Казачий голова едва успел привести себя в порядок, как был принят губернатором – князем Михаилом Владимировичем Долгоруковым.

– Заждались тебя, казак! Аль не торопишься службу государеву править? – начал князь, решив сразу взять в разговоре верх.

То была аудиенция; Шестаков, уставший с дороги, в гордом одиночестве предстал перед наместником и его многочисленной свитой, состоящей из офицеров драгунского полка.

Как командующий вооруженными силами князь тоже был в мундире драгунского офицера, к тому же изрядно украшенном золотыми пуговицами и шитьем золотыми нитями по отворотам.
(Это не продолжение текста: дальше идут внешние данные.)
-- ==== Sys2Proof/Laws/Exec.lean ====
section
/-! SUPPORT. The meaning `exec` gives each command, by name, for proofs that need not look at the whole of `exec`. -/

set_option Elab.async false
namespace Sys2Proof.Machine
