@[simp] theorem State.raise_pending (s : State) (code path : Nat) (fs : List (Nat × Nat)) : (s.raise code path fs).pending = s.pending := (s.reported_raise code path fs).pending
@[simp] theorem State.raise_cores (s : State) (code path : Nat) (fs : List (Nat × Nat)) : (s.raise code path fs).cores = s.cores := (s.reported_raise code path fs).cores
@[simp] theorem State.raise_units (s : State) (code path : Nat) (fs : List (Nat × Nat)) : (s.raise code path fs).units = s.units := (s.reported_raise code path fs).units
@[simp] theorem State.raise_unitReqs (s : State) (code path : Nat) (fs : List (Nat × Nat)) : (s.raise code path fs).unitReqs = s.unitReqs := (s.reported_raise code path fs).unitReqs
@[simp] theorem State.raise_launches (s : State) (code path : Nat) (fs : List (Nat × Nat)) : (s.raise code path fs).launches = s.launches := (s.reported_raise code path fs).launches
@[simp] theorem State.raise_results (s : State) (code path : Nat) (fs : List (Nat × Nat)) : (s.raise code path fs).results = s.results := (s.reported_raise code path fs).results
@[simp] theorem State.raise_verdicts (s : State) (code path : Nat) (fs : List (Nat × Nat)) : (s.raise code path fs).verdicts = s.verdicts := (s.reported_raise code path fs).verdicts
@[simp] theorem State.raise_cfg (s : State) (code path : Nat) (fs : List (Nat × Nat)) : (s.raise code path fs).cfg = s.cfg := (s.reported_raise code path fs).cfg
@[simp] theorem State.raise_prevCfg (s : State) (code path : Nat) (fs : List (Nat × Nat)) : (s.raise code path fs).prevCfg = s.prevCfg := (s.reported_raise code path fs).prevCfg
@[simp] theorem State.raise_freeIx (s : State) (code path : Nat) (fs : List (Nat × Nat)) : (s.raise code path fs).freeIx = s.freeIx := (s.reported_raise code path fs).freeIx
@[simp] theorem State.raise_partner (s : State) (code path : Nat) (fs : List (Nat × Nat)) : (s.raise code path fs).partner = s.partner := (s.reported_raise code path fs).partner
@[simp] theorem State.raise_holdStanding (s : State) (code path : Nat) (fs : List (Nat × Nat)) : (s.raise code path fs).holdStanding = s.holdStanding := (s.reported_raise code path fs).holdStanding
@[simp] theorem State.raise_lostMembers (s : State) (code path : Nat) (fs : List (Nat × Nat)) : (s.raise code path fs).lostMembers = s.lostMembers := (s.reported_raise code path fs).lostMembers
@[simp] theorem State.raise_lostCores (s : State) (code path : Nat) (fs : List (Nat × Nat)) : (s.raise code path fs).lostCores = s.lostCores := (s.reported_raise code path fs).lostCores
@[simp] theorem State.raise_linkBeat (s : State) (code path : Nat) (fs : List (Nat × Nat)) : (s.raise code path fs).linkBeat = s.linkBeat := (s.reported_raise code path fs).linkBeat
@[simp] theorem State.raise_layouts (s : State) (code path : Nat) (fs : List (Nat × Nat)) : (s.raise code path fs).layouts = s.layouts := (s.reported_raise code path fs).layouts
@[simp] theorem State.raise_seqs (s : State) (code path : Nat) (fs : List (Nat × Nat)) : (s.raise code path fs).seqs = s.seqs := (s.reported_raise code path fs).seqs
@[simp] theorem State.raise_frames (s : State) (code path : Nat) (fs : List (Nat × Nat)) : (s.raise code path fs).frames = s.frames := (s.reported_raise code path fs).frames
@[simp] theorem State.raise_work (s : State) (code path : Nat) (fs : List (Nat × Nat)) : (s.raise code path fs).work = s.work := (s.reported_raise code path fs).work
@[simp] theorem State.raise_joins (s : State) (code path : Nat) (fs : List (Nat × Nat)) : (s.raise code path fs).joins = s.joins := (s.reported_raise code path fs).joins
@[simp] theorem State.raise_resumes (s : State) (code path : Nat) (fs : List (Nat × Nat)) : (s.raise code path fs).resumes = s.resumes := (s.reported_raise code path fs).resumes
@[simp] theorem State.raise_leaves (s : State) (code path : Nat) (fs : List (Nat × Nat)) : (s.raise code path fs).leaves = s.leaves := (s.reported_raise code path fs).leaves
@[simp] theorem State.raise_growths (s : State) (code path : Nat) (fs : List (Nat × Nat)) : (s.raise code path fs).growths = s.growths := (s.reported_raise code path fs).growths
@[simp] theorem State.raise_seeds (s : State) (code path : Nat) (fs : List (Nat × Nat)) : (s.raise code path fs).seeds = s.seeds := (s.reported_raise code path fs).seeds
@[simp] theorem State.raise_runReq (s : State) (code path : Nat) (fs : List (Nat × Nat)) : (s.raise code path fs).runReq = s.runReq := (s.reported_raise code path fs).runReq
@[simp] theorem State.raise_hbm (s : State) (code path : Nat) (fs : List (Nat × Nat)) : (s.raise code path fs).hbm = s.hbm := (s.reported_raise code path fs).hbm
@[simp] theorem State.raise_dieBuf (s : State) (code path : Nat) (fs : List (Nat × Nat)) : (s.raise code path fs).dieBuf = s.dieBuf := (s.reported_raise code path fs).dieBuf
@[simp] theorem State.raise_hubBuf (s : State) (code path : Nat) (fs : List (Nat × Nat)) : (s.raise code path fs).hubBuf = s.hubBuf := (s.reported_raise code path fs).hubBuf
@[simp] theorem State.raise_uncleared (s : State) (code path : Nat) (fs : List (Nat × Nat)) : (s.raise code path fs).uncleared = s.uncleared := (s.reported_raise code path fs).uncleared
@[simp] theorem State.raise_shadowMove (s : State) (code path : Nat) (fs : List (Nat × Nat)) : (s.raise code path fs).shadowMove = s.shadowMove := (s.reported_raise code path fs).shadowMove
@[simp] theorem State.raise_reloc (s : State) (code path : Nat) (fs : List (Nat × Nat)) : (s.raise code path fs).reloc = s.reloc := (s.reported_raise code path fs).reloc
@[simp] theorem State.raise_scrubCount (s : State) (code path : Nat) (fs : List (Nat × Nat)) : (s.raise code path fs).scrubCount = s.scrubCount := (s.reported_raise code path fs).scrubCount
@[simp] theorem State.raise_agentBeat (s : State) (code path : Nat) (fs : List (Nat × Nat)) : (s.raise code path fs).agentBeat = s.agentBeat := (s.reported_raise code path fs).agentBeat
@[simp] theorem State.raise_pipes (s : State) (code path : Nat) (fs : List (Nat × Nat)) : (s.raise code path fs).pipes = s.pipes := (s.reported_raise code path fs).pipes
@[simp] theorem State.raise_rennets (s : State) (code path : Nat) (fs : List (Nat × Nat)) : (s.raise code path fs).rennets = s.rennets := (s.reported_raise code path fs).rennets
@[simp] theorem State.raise_waitQ (s : State) (code path : Nat) (fs : List (Nat × Nat)) : (s.raise code path fs).waitQ = s.waitQ := (s.reported_raise code path fs).waitQ
@[simp] theorem State.raise_retries (s : State) (code path : Nat) (fs : List (Nat × Nat)) : (s.raise code path fs).retries = s.retries := (s.reported_raise code path fs).retries
@[simp] theorem State.raise_peers (s : State) (code path : Nat) (fs : List (Nat × Nat)) : (s.raise code path fs).peers = s.peers := (s.reported_raise code path fs).peers
@[simp] theorem State.raise_poolTotal (s : State) (code path : Nat) (fs : List (Nat × Nat)) : (s.raise code path fs).poolTotal = s.poolTotal := (s.reported_raise code path fs).poolTotal
@[simp] theorem State.raise_poolFault (s : State) (code path : Nat) (fs : List (Nat × Nat)) : (s.raise code path fs).poolFault = s.poolFault := (s.reported_raise code path fs).poolFault
@[simp] theorem State.raise_lostNext (s : State) (code path : Nat) (fs : List (Nat × Nat)) : (s.raise code path fs).lostNext = s.lostNext := (s.reported_raise code path fs).lostNext
@[simp] theorem State.raise_croak (s : State) (code path : Nat) (fs : List (Nat × Nat)) : (s.raise code path fs).croak = s.croak := (s.reported_raise code path fs).croak
@[simp] theorem State.raise_bindings (s : State) (code path : Nat) (fs : List (Nat × Nat)) : (s.raise code path fs).bindings = s.bindings := (s.reported_raise code path fs).bindings
@[simp] theorem State.raise_credits (s : State) (code path : Nat) (fs : List (Nat × Nat)) : (s.raise code path fs).credits = s.credits := (s.reported_raise code path fs).credits
@[simp] theorem State.raise_fports (s : State) (code path : Nat) (fs : List (Nat × Nat)) : (s.raise code path fs).fports = s.fports := (s.reported_raise code path fs).fports
@[simp] theorem State.raise_twin (s : State) (code path : Nat) (fs : List (Nat × Nat)) : (s.raise code path fs).twin = s.twin := (s.reported_raise code path fs).twin
@[simp] theorem State.raise_twinPool (s : State) (code path : Nat) (fs : List (Nat × Nat)) : (s.raise code path fs).twinPool = s.twinPool := (s.reported_raise code path fs).twinPool
@[simp] theorem State.raise_exporting (s : State) (code path : Nat) (fs : List (Nat × Nat)) : (s.raise code path fs).exporting = s.exporting := (s.reported_raise code path fs).exporting
@[simp] theorem State.raise_importing (s : State) (code path : Nat) (fs : List (Nat × Nat)) : (s.raise code path fs).importing = s.importing := (s.reported_raise code path fs).importing
@[simp] theorem State.raise_codecs (s : State) (code path : Nat) (fs : List (Nat × Nat)) : (s.raise code path fs).codecs = s.codecs := (s.reported_raise code path fs).codecs
@[simp] theorem State.raise_contexts (s : State) (code path : Nat) (fs : List (Nat × Nat)) : (s.raise code path fs).contexts = s.contexts := (s.reported_raise code path fs).contexts
@[simp] theorem State.raise_rings (s : State) (code path : Nat) (fs : List (Nat × Nat)) : (s.raise code path fs).rings = s.rings := (s.reported_raise code path fs).rings
@[simp] theorem State.raise_codecIn (s : State) (code path : Nat) (fs : List (Nat × Nat)) : (s.raise code path fs).codecIn = s.codecIn := (s.reported_raise code path fs).codecIn
@[simp] theorem State.raise_sessions (s : State) (code path : Nat) (fs : List (Nat × Nat)) : (s.raise code path fs).sessions = s.sessions := (s.reported_raise code path fs).sessions
@[simp] theorem State.raise_pendingGen (s : State) (code path : Nat) (fs : List (Nat × Nat)) : (s.raise code path fs).pendingGen = s.pendingGen := (s.reported_raise code path fs).pendingGen
@[simp] theorem State.raise_fuseBanks (s : State) (code path : Nat) (fs : List (Nat × Nat)) : (s.raise code path fs).fuseBanks = s.fuseBanks := (s.reported_raise code path fs).fuseBanks
@[simp] theorem State.raise_images (s : State) (code path : Nat) (fs : List (Nat × Nat)) : (s.raise code path fs).images = s.images := (s.reported_raise code path fs).images
@[simp] theorem State.raise_measurement (s : State) (code path : Nat) (fs : List (Nat × Nat)) : (s.raise code path fs).measurement = s.measurement := (s.reported_raise code path fs).measurement
@[simp] theorem State.raise_dropBeat (s : State) (code path : Nat) (fs : List (Nat × Nat)) : (s.raise code path fs).dropBeat = s.dropBeat := (s.reported_raise code path fs).dropBeat
@[simp] theorem State.raise_mirrorBeat (s : State) (code path : Nat) (fs : List (Nat × Nat)) : (s.raise code path fs).mirrorBeat = s.mirrorBeat := (s.reported_raise code path fs).mirrorBeat
@[simp] theorem State.raise_unlocking (s : State) (code path : Nat) (fs : List (Nat × Nat)) : (s.raise code path fs).unlocking = s.unlocking := (s.reported_raise code path fs).unlocking
@[simp] theorem State.raise_helloPieces (s : State) (code path : Nat) (fs : List (Nat × Nat)) : (s.raise code path fs).helloPieces = s.helloPieces := (s.reported_raise code path fs).helloPieces
@[simp] theorem State.raise_audit (s : State) (code path : Nat) (fs : List (Nat × Nat)) : (s.raise code path fs).audit = s.audit := (s.reported_raise code path fs).audit
@[simp] theorem State.raise_twinAudit (s : State) (code path : Nat) (fs : List (Nat × Nat)) : (s.raise code path fs).twinAudit = s.twinAudit := (s.reported_raise code path fs).twinAudit
@[simp] theorem State.raise_power (s : State) (code path : Nat) (fs : List (Nat × Nat)) : (s.raise code path fs).power = s.power := (s.reported_raise code path fs).power
@[simp] theorem State.raise_tap (s : State) (code path : Nat) (fs : List (Nat × Nat)) : (s.raise code path fs).tap = s.tap := (s.reported_raise code path fs).tap
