-- ==== Sys2Proof/Laws/Issue.lean ====
section
/-! SUPPORT. What issue and the clocks leave to the effect of an instruction. -/

set_option Elab.async false
namespace Sys2Proof.Machine

/-- A state that keeps the queue and power, with no event raised, is the answer itself. -/
theorem State.ends_eq {s t : State} (hp : t.pending = s.pending) (hw : t.power = s.power) (hr : t.raised = s.raised) :
    s.ends t = t := by
  unfold State.ends State.endsPower
  rw [State.settled_quiet t _ (Nat.le_of_eq (congrArg List.length hr)), ← hp, ← hw]

/-- Whatever a command raised, its answer differs from the state it left only in what reporting changes. -/
theorem State.reported_ends {s t : State} (h : s.Reported t) : s.Reported (s.ends t) := by
  have k := h.trans (t.reported_settled s.raised.length)
  unfold State.ends State.endsPower
  rw [← k.pending, ← k.power]
  exact k

theorem State.clocked_of {s t : State} (h : s.power.clocks = true) : s.clocked t = .next (s.ends t) := by
  simp [State.clocked, h]

theorem State.clocked_off {s t : State} (h : s.power.clocks = false) : s.clocked t = .next s := by
  simp [State.clocked, h]

theorem State.issues_clocks {s : State} {c : CoreId} {h : Hdr} {cls : Nat} {all : Bool} (hi : s.issues c h cls all = true) :
    s.power.clocks = true := by
  simp only [State.issues, Bool.and_eq_true] at hi
  exact hi.1.1

/-- An instruction that issues runs its effect on the state with the instruction counted. -/
theorem State.issue_of {s : State} {c : CoreId} {h : Hdr} {cls : Nat} {all : Bool} (i : Instr) (hi : s.issues c h cls all = true)
    (body : State → State) : s.issue i c h cls all body = body (s.countIssued c) := by
  simp only [State.issues, State.executes, Bool.and_eq_true, Bool.not_eq_true', decide_eq_true_eq] at hi
  obtain ⟨⟨_, hc⟩, ⟨⟨hl, hb⟩, ho⟩, hw⟩ := hi
  rw [Option.isNone_iff_eq_none] at hw
  unfold State.issue
  rw [hc, if_neg (by simp), if_neg (by omega), hb, if_neg (by simp), ho, if_neg (by simp), hw]

theorem State.clocked_issue {s : State} {c : CoreId} {h : Hdr} {cls : Nat} {all : Bool} (i : Instr) (hi : s.issues c h cls all = true)
    (body : State → State) : s.clocked (s.issue i c h cls all body) = .next (s.ends (body (s.countIssued c))) := by
  rw [State.clocked_of (State.issues_clocks hi), State.issue_of i hi]

theorem State.checked_of {s : State} {c : CoreId} {l : List (Option Stop)} {eff : State → State} (h : passes l = true) :
    s.checked c l eff = (eff s).advance c := by
  simp only [passes, Option.isNone_iff_eq_none] at h
  simp [State.checked, h]

theorem Sparse.get_set_other {α : Type} [DecidableEq α] (d e : α) (m : Sparse α) (k j : Nat) (v : α) (h : j ≠ k) :
    Sparse.get e (Sparse.set d m k v) j = Sparse.get e m j := by
  unfold Sparse.set
  split
  · exact Sparse.get_del_ne e m h
  · rw [Sparse.get_put, if_neg h]

theorem State.volAt_setVol_ne (s : State) {k j : Nat} (v : Nat) (h : j ≠ k) : (s.setVol k v).volAt j = s.volAt j :=
  Sparse.get_set_other (volDefault k) (volDefault j) s.vol k j v h

theorem State.Reported.updCore {s t : State} (h : s.Reported t) (c : CoreId) (g : Core → Core) :
    (s.updCore c g).Reported (t.updCore c g) := by
  unfold State.Reported at *
  unfold State.updCore
  rw [h]

theorem State.volAt_of_vol {s t : State} {j : Nat} (h : t.vol = s.vol) : t.volAt j = s.volAt j := by
  unfold State.volAt; rw [h]

theorem State.volAt_toHost (s : State) (f : FnNo) (w : Fin 17) (m : OutMsg) (j : Nat) : (s.toHost f w m).volAt j = s.volAt j := by
  unfold State.toHost
  dsimp only
  split
  · unfold State.asks; split <;> rfl
  · rfl

theorem State.volAt_signalVector (s : State) (f : FnNo) (v j : Nat) : (s.signalVector f v).volAt j = s.volAt j := by
  unfold State.signalVector; split
  · rfl
  · exact s.volAt_toHost f _ _ j

theorem State.volAt_cause (s : State) (f : FnNo) (b v j : Nat) : (s.cause f b v).volAt j = s.volAt j := by
  unfold State.cause
  dsimp only
  split
  · exact State.volAt_signalVector _ f v j
  · rfl

theorem State.volAt_emit (s : State) (code path : Nat) (fs : List (Nat × Nat)) (j : Nat) :
    (s.emit code path fs).2.volAt j = s.volAt j := by
  unfold State.emit
  dsimp only
  split <;> rfl

/-- A count of the event ring changes no other volatile entry. -/
theorem State.volAt_countEvent (s : State) {sub j : Nat} (h : j ≠ ek 0x9010 sub) : (s.countEvent sub).volAt j = s.volAt j := by
  unfold State.countEvent
  dsimp only
  split
  · rfl
  · split
    · exact State.volAt_setVol_ne _ _ h
    · exact (State.volAt_emit _ _ _ _ j).trans (State.volAt_setVol_ne _ _ h)

/-- An event changes no volatile entry but the count of dropped events. -/
theorem State.volAt_raise (s : State) (code path : Nat) (fs : List (Nat × Nat)) {j : Nat} (h : j ≠ ek 0x9010 3) :
    (s.raise code path fs).volAt j = s.volAt j := by
  unfold State.raise
  dsimp only
  split
  · exact s.volAt_emit code path fs j
  · exact (State.volAt_countEvent _ h).trans (s.volAt_emit code path fs j)

theorem State.volAt_skipEvent (s : State) {j : Nat} (h : j ≠ ek 0x9010 6) : s.skipEvent.volAt j = s.volAt j := by
  unfold State.skipEvent
  dsimp only
  split
  · rfl
  · exact State.volAt_countEvent _ h

theorem State.volAt_numbered (s : State) (l : List EventRec) (n j : Nat) :
    State.volAt { s with events := l, evCount := n } j = s.volAt j := rfl

/-- A written event changes no volatile entry but the count of events not mirrored. -/
theorem State.volAt_writeEvent (s : State) (e : EventRec) {j : Nat} (h : j ≠ ek 0x9010 6) : (s.writeEvent e).volAt j = s.volAt j := by
  unfold State.writeEvent
  dsimp only
  split
  · rw [State.volAt_cause, State.volAt_numbered, s.volAt_skipEvent h]
  · rw [State.volAt_toHost, State.volAt_cause, State.volAt_numbered, s.volAt_skipEvent h]

theorem State.volAt_writeEvents (l : List EventRec) (s : State) {j : Nat} (h : j ≠ ek 0x9010 6) :
    (l.foldl State.writeEvent s).volAt j = s.volAt j := by
  induction l generalizing s with
  | nil => rfl
  | cons e l ih => exact (ih _).trans (s.volAt_writeEvent e h)

theorem State.volAt_settleOnce (s : State) (n : Nat) {j : Nat} (h : j ≠ ek 0x9010 6) : (s.settleOnce n).volAt j = s.volAt j :=
  State.volAt_writeEvents _ _ h

theorem State.volAt_ends (s t : State) {j : Nat} (h : j ≠ ek 0x9010 6) : (s.ends t).volAt j = t.volAt j :=
  ((State.volAt_of_vol (s := t.settled s.raised.length) rfl).trans (State.volAt_settleOnce _ _ h)).trans
    (State.volAt_settleOnce _ _ h)

/-- A count changes no other volatile entry but the count of dropped events. -/
theorem State.volAt_count (s : State) (key n code path : Nat) (fs : List (Nat × Nat)) {j : Nat} (hk : j ≠ key)
    (h : j ≠ ek 0x9010 3) : (s.count key n code path fs).volAt j = s.volAt j := by
  unfold State.count
  dsimp only
  split
  · rfl
  · split
    · exact State.volAt_setVol_ne _ _ hk
    · exact (State.volAt_raise _ code path fs h).trans (State.volAt_setVol_ne _ _ hk)

/-- A count below saturation changes volatile entries alone. -/
theorem State.count_quiet (s : State) (key n code path : Nat) (fs : List (Nat × Nat)) (h : s.volAt key + n < 2 ^ 48 - 1) :
    s.count key n code path fs = { s with vol := (s.count key n code path fs).vol } := by
  unfold State.count
  dsimp only
  split
  · rfl
  · rfl

theorem State.counted_countIssued (s : State) (c : CoreId) : s.Counted c (s.countIssued c) where
  same := s.reported_count _ _ _ _ _
  entries := fun _ h1 h2 _ => s.volAt_count _ _ _ _ _ h1 h2
  quiet := fun h => s.count_quiet _ _ _ _ _ h

/-- A change of the core beside the count. -/
theorem State.Counted.updCore {c : CoreId} {s t : State} (h : s.Counted c t) (g : Core → Core) :
    (s.updCore c g).Counted c (t.updCore c g) where
  same := h.same.updCore c g
  entries := h.entries
  quiet := fun hq => by
    have := h.quiet hq
    unfold State.updCore
    rw [this]

@[simp] theorem State.countIssued_cores (s : State) (c : CoreId) : (s.countIssued c).cores = s.cores := by simp [State.countIssued]
@[simp] theorem State.countIssued_pending (s : State) (c : CoreId) : (s.countIssued c).pending = s.pending := by
  simp [State.countIssued]
@[simp] theorem State.countIssued_power (s : State) (c : CoreId) : (s.countIssued c).power = s.power := by
  simp [State.countIssued]
@[simp] theorem State.countIssued_launches (s : State) (c : CoreId) : (s.countIssued c).launches = s.launches := by
  simp [State.countIssued]
@[simp] theorem State.countIssued_xr (s : State) (c d : CoreId) (r : XReg) : (s.countIssued c).xr d r = s.xr d r := by
  simp [State.xr]
@[simp] theorem State.countIssued_wordOf (s : State) (c d : CoreId) : (s.countIssued c).wordOf d = s.wordOf d := by
  simp [State.wordOf]
@[simp] theorem State.countIssued_second (s : State) (c d : CoreId) (f : CtlF) :
    (s.countIssued c).second d f = s.second d f := by simp [State.second]
@[simp] theorem State.countIssued_desc (s : State) (c d : CoreId) (r : DReg) : (s.countIssued c).desc d r = s.desc d r := by
  simp [State.desc]
@[simp] theorem State.countIssued_vatOf (s : State) (c d : CoreId) : (s.countIssued c).vatOf d = s.vatOf d := by
  simp [State.vatOf, State.launchAt]
@[simp] theorem State.countIssued_lq (s : State) (c d : CoreId) : (s.countIssued c).lq d = s.lq d := by
  simp [State.lq, State.launchAt]

/-- Two changes of a core are one. -/
theorem State.updCore_updCore (s : State) (c : CoreId) (f g : Core → Core) :
    (s.updCore c f).updCore c g = s.updCore c fun k => g (f k) := by
  simp [State.updCore]

/-- The answer of a command that has only counted. -/
theorem State.Counted.ends {c : CoreId} {s t : State} (h : s.Counted c t) : s.Counted c (s.ends t) where
  same := State.reported_ends h.same
  entries := fun k h1 h2 h3 => (State.volAt_ends s t h3).trans (h.entries k h1 h2 h3)
  quiet := fun hq => by
    have e := h.quiet hq
    rw [State.ends_eq (by rw [e]) (by rw [e]) (by rw [e])]
    exact e

/-- An instruction whose effect is a change of its own core (see `onCore`). -/
theorem onCore_of {i : Instr} {c : CoreId} {s : State} {g : Core → Core}
    (h : exec i s = .next (s.ends ((s.countIssued c).updCore c g))) : onCore i c s (g s.cores[c]) := by
  refine ⟨_, h, ?_⟩
  exact State.Counted.ends ((s.counted_countIssued c).updCore fun k => g k)

end Sys2Proof.Machine
end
В убранстве приемного зала явно присутствовали провинциальное излишество и кичливость богатством. Можно было догадаться, что изобилием гобеленов, портьерных тканей хозяева тщетно пытались скрыть дефекты строительства, которое не могло идти ни в какое сравнение с изумительным зодчеством итальянских мастеров в столичном граде.

Осматриваясь и собираясь с мыслями, Афанасий Шестаков молчал, этим явно вызывая недовольство губернатора.

– Поспешаем, ваша светлость! В самый аккурат к распутице до Тобольска добрались! Сейчас до морозов будем хозяйственными делами заниматься. Согласно бумагам канцелярии в Тобольске дюже много добра получить надо. А после по зимнику уйдем на реку Илим, и если Бог даст, полой воды дождемся в Усть-Кутском остроге, а там сплавимся на Якутск. Так что, господине губернатор, все вроде бы ладно.

– Как уверенно держится мужик! – отметил про себя губернатор. – Не иначе мои вороги, Толстой и Меньшиков Алексашка, ему догляд поручили? Донесет сиволапый, что не так, а те сразу до императрицы потащат!

Столь неожиданно пришедшая мысль до крайности расстроила князя Долгорукова. От страха неприятно взмокла спина, а по лбу предательски потекли капли пота.

– Не можется мне нынче, – неожиданно произнес губернатор. – Ты уж, голова, ступай, отдохни с дороги, а завтра прошу снова ко мне. Устроим мы не иначе ассамблею, как в лучшие времена при Петре Алексеевиче, там и представишь своих мореходов, и между менуэтами о делах поговорим.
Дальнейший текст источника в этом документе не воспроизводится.